EXERCISE INSTRUCTIONS: Copy all lines below that use the word "keys".

Collected data entries:
##############################

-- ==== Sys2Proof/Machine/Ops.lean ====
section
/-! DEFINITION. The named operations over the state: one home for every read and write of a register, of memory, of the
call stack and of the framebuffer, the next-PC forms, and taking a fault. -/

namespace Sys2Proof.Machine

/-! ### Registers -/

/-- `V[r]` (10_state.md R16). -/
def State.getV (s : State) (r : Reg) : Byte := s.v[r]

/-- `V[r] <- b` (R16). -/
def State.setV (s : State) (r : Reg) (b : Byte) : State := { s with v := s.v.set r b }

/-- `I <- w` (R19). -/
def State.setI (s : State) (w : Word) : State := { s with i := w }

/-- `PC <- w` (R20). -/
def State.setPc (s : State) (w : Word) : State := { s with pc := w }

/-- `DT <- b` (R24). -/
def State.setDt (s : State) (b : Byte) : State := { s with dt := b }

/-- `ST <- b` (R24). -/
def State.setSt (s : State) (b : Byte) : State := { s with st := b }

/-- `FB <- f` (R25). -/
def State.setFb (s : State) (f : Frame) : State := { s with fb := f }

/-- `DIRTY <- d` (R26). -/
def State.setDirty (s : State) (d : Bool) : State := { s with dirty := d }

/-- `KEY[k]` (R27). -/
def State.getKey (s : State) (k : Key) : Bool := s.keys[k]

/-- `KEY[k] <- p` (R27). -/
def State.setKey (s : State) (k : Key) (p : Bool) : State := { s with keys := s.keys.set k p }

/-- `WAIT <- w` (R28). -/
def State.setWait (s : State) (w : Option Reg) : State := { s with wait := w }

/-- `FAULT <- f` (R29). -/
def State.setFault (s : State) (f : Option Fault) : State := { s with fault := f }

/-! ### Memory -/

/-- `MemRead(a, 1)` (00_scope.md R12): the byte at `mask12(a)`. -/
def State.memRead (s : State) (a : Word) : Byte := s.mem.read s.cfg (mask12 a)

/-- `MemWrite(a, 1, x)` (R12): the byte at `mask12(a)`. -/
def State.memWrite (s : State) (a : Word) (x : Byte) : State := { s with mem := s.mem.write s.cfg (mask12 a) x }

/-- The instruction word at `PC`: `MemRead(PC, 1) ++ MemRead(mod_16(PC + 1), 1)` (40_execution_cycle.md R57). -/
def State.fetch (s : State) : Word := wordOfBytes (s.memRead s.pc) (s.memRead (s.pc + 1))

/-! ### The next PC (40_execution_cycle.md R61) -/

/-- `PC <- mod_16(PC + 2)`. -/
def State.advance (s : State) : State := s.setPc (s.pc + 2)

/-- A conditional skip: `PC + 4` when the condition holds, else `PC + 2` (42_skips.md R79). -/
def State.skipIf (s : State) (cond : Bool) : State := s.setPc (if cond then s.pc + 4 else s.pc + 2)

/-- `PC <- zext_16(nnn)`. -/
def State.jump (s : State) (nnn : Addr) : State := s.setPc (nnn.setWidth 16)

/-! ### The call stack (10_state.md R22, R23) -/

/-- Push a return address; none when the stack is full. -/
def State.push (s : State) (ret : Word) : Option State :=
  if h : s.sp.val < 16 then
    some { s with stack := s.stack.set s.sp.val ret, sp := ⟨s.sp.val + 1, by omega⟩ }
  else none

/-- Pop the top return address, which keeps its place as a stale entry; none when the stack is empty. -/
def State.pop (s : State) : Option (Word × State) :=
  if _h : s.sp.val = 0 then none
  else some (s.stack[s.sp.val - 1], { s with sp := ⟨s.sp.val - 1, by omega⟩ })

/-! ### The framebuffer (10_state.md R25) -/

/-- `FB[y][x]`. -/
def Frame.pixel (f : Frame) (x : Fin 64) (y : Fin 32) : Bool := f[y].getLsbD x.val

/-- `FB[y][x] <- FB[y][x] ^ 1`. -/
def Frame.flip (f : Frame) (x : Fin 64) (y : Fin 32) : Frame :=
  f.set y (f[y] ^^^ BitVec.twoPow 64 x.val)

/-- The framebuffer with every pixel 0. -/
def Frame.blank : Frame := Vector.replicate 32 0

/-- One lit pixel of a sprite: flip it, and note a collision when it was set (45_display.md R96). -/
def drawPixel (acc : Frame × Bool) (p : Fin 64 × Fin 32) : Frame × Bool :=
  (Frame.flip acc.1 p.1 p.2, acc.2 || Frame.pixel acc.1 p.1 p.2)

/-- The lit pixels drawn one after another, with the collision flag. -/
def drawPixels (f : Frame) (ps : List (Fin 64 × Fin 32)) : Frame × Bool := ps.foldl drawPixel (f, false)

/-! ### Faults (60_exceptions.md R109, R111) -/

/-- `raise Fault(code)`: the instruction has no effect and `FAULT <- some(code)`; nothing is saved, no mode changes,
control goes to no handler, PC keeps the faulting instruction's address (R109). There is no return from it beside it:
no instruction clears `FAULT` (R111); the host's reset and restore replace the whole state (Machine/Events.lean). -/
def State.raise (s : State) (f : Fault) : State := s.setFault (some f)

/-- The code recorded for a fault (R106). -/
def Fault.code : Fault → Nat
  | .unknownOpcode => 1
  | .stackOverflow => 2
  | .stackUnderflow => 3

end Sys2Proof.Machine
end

##############################

WRITTEN RESPONSE:
def State.getKey (s : State) (k : Key) : Bool := s.keys[k]
def State.setKey (s : State) (k : Key) (p : Bool) : State := { s with keys := s.keys.set k p }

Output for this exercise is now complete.